[Source records]
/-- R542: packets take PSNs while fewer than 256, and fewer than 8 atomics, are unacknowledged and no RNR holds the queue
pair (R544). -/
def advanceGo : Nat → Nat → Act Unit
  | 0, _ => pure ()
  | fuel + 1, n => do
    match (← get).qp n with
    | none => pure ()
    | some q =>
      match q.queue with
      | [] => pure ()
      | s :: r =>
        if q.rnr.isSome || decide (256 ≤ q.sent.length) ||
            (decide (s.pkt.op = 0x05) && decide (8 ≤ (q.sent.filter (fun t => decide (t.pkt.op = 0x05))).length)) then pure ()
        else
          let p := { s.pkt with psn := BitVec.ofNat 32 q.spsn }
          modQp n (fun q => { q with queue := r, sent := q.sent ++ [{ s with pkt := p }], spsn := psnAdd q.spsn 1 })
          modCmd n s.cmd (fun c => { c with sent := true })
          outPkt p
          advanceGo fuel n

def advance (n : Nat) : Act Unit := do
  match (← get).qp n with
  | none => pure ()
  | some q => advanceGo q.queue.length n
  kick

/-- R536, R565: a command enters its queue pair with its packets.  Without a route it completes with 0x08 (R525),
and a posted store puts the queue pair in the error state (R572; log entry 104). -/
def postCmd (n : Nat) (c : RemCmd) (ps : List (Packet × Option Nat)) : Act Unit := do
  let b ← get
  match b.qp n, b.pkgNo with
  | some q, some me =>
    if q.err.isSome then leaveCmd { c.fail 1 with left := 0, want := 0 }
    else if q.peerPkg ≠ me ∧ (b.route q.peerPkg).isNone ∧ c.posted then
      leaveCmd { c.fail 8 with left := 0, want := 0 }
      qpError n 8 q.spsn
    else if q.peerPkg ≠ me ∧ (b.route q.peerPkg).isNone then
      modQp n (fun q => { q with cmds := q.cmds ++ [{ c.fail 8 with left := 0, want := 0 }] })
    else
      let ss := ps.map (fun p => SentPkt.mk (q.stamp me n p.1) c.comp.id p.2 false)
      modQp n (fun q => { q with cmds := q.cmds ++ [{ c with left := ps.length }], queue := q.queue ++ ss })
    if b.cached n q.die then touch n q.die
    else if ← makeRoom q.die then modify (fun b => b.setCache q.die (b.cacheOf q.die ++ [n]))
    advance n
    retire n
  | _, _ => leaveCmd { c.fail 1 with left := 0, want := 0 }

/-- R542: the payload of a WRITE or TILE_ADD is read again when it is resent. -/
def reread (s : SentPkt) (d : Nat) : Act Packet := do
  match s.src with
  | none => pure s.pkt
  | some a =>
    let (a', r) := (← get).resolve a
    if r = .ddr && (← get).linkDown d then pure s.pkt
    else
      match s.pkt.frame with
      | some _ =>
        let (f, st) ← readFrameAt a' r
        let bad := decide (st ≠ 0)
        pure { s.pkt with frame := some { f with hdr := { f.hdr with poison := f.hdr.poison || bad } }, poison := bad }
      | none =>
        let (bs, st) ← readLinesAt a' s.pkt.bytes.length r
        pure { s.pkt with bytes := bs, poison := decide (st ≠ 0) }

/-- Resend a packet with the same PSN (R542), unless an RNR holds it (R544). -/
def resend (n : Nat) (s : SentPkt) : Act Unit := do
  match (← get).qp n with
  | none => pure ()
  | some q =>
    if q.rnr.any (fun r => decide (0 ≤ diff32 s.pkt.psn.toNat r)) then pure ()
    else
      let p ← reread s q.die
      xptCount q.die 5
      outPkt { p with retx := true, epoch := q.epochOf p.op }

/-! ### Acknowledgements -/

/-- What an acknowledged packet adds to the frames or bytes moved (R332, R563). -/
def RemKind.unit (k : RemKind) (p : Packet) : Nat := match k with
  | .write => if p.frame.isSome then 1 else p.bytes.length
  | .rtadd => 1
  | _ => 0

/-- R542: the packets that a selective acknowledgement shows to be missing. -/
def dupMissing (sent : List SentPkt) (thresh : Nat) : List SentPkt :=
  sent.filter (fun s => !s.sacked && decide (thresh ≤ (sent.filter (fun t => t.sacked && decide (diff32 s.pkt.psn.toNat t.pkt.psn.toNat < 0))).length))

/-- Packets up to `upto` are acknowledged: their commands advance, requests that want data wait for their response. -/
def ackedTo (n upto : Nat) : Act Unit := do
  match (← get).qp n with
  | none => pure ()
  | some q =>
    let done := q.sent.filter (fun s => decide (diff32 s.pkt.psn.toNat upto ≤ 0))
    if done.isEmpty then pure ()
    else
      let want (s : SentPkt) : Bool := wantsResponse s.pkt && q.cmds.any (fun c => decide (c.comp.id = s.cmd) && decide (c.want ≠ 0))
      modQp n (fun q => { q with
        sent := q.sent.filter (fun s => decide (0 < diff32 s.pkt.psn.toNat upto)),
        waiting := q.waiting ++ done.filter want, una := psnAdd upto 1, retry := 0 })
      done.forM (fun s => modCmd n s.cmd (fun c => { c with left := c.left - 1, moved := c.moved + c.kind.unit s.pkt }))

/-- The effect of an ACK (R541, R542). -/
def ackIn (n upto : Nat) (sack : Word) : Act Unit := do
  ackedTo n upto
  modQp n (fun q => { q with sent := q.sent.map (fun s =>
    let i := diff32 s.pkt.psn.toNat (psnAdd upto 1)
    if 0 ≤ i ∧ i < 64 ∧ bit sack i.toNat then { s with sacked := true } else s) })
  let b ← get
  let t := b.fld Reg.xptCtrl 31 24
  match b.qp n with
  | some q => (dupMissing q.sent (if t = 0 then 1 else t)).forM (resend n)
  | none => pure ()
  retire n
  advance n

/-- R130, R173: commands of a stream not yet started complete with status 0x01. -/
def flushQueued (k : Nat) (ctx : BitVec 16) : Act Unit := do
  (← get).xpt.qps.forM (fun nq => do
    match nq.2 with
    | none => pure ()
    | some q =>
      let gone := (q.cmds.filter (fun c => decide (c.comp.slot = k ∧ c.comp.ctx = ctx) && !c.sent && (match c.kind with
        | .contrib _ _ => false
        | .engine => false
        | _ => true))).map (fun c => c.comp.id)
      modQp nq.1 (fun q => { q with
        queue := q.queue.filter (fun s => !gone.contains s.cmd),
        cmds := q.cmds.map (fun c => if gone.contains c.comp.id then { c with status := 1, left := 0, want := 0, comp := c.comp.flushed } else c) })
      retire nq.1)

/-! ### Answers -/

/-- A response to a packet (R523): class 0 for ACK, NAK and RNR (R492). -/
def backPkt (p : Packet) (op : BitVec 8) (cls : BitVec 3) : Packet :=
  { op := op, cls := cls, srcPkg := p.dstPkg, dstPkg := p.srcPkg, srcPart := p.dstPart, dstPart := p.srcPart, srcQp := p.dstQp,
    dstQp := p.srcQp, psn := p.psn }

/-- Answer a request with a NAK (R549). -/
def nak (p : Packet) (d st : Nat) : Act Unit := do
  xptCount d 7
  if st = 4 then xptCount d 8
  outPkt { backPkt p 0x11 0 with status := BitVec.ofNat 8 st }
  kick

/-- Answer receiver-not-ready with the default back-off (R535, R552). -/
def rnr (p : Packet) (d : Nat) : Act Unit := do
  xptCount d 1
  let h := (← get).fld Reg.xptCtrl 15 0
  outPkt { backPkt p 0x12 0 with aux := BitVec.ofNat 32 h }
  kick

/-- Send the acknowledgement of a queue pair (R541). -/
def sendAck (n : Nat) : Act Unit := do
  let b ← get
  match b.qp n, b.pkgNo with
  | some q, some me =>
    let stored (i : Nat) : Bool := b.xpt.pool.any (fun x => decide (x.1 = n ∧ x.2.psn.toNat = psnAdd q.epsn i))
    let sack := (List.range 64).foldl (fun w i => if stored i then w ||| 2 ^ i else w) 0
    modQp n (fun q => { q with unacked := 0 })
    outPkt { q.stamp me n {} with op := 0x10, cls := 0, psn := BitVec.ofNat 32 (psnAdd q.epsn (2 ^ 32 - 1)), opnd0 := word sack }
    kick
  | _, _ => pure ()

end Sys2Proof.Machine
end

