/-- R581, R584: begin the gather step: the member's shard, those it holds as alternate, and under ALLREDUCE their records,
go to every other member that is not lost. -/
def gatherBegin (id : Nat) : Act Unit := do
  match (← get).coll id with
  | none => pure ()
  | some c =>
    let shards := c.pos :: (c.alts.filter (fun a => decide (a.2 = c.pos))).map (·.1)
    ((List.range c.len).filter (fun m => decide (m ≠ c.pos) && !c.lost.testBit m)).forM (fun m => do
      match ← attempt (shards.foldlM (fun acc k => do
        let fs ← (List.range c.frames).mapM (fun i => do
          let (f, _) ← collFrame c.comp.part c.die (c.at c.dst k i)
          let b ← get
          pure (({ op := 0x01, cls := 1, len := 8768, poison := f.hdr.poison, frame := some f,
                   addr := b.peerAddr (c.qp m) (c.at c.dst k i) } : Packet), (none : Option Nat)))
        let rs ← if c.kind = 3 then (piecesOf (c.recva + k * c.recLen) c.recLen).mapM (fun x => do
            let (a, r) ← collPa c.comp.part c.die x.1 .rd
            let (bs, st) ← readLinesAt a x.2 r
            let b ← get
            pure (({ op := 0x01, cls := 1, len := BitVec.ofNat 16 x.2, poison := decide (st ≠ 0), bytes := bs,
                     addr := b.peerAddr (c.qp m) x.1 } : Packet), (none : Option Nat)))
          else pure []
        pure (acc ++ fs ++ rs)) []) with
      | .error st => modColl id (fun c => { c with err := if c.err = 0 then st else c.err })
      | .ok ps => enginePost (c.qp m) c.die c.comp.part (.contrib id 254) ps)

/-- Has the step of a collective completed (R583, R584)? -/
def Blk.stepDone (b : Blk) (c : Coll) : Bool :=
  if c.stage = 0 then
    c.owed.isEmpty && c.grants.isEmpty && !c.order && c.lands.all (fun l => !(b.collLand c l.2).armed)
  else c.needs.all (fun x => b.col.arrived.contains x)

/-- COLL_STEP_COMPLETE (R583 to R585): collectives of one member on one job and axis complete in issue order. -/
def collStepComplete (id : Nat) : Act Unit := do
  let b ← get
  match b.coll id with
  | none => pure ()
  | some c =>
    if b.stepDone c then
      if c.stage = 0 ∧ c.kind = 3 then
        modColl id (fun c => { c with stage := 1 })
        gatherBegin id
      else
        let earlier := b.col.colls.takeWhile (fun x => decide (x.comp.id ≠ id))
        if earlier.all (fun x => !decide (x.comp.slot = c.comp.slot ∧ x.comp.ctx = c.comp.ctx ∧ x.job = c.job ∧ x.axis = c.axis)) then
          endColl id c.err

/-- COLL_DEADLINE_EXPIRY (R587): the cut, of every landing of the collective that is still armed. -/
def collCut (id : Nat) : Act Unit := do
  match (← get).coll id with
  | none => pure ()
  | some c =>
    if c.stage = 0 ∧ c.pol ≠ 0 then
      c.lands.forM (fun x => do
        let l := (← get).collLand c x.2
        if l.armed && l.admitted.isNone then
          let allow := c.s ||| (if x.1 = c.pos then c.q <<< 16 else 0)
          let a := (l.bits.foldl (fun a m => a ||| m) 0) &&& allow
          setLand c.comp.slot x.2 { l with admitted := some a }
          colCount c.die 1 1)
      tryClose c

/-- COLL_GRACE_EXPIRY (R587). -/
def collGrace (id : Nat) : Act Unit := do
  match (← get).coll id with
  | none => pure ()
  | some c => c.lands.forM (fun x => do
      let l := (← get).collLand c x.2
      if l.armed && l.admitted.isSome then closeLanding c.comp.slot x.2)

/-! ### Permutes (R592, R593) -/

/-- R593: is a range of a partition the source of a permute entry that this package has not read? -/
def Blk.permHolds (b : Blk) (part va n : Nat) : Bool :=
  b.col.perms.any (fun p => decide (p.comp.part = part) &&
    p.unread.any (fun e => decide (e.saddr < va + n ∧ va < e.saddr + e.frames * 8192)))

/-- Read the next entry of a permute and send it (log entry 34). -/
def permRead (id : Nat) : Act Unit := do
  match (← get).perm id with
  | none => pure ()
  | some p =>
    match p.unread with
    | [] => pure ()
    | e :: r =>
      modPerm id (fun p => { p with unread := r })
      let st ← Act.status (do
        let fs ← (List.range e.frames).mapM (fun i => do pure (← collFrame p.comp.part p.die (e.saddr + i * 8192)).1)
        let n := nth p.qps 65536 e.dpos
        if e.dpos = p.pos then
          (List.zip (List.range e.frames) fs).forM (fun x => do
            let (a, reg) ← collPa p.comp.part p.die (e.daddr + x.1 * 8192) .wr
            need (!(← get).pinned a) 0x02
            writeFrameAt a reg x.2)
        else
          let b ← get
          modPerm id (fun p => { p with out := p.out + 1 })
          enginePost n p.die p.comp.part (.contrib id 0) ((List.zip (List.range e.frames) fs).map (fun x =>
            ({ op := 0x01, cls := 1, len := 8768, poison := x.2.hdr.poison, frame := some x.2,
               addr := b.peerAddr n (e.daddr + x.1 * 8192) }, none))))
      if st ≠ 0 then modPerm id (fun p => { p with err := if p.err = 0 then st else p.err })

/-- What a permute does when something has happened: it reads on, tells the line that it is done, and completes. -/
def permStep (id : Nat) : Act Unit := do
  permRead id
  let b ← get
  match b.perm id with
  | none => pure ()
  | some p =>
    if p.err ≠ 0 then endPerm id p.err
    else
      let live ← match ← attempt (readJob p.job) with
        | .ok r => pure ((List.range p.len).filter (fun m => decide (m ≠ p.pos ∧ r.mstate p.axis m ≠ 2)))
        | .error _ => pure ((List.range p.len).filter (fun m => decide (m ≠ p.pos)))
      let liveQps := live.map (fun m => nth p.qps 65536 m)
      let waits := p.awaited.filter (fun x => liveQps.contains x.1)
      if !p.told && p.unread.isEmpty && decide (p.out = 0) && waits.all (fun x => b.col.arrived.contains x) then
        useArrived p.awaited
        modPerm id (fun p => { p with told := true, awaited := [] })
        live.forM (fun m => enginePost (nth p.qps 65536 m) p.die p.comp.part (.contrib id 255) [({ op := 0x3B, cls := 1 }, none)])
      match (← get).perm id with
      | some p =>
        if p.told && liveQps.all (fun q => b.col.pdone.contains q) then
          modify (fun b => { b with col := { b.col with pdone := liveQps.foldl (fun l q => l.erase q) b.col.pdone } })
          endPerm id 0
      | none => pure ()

Directions for this task :: Produce only the lines from the line containing "if st ≠ 0 then" through the line containing "let live ← match", inclusive of both, exactly as they stand in the entries above.

Task response ::
      if st ≠ 0 then modPerm id (fun p => { p with err := if p.err = 0 then st else p.err })

/-- What a permute does when something has happened: it reads on, tells the line that it is done, and completes. -/
def permStep (id : Nat) : Act Unit := do
  permRead id
  let b ← get
  match b.perm id with
  | none => pure ()
  | some p =>
    if p.err ≠ 0 then endPerm id p.err
    else
      let live ← match ← attempt (readJob p.job) with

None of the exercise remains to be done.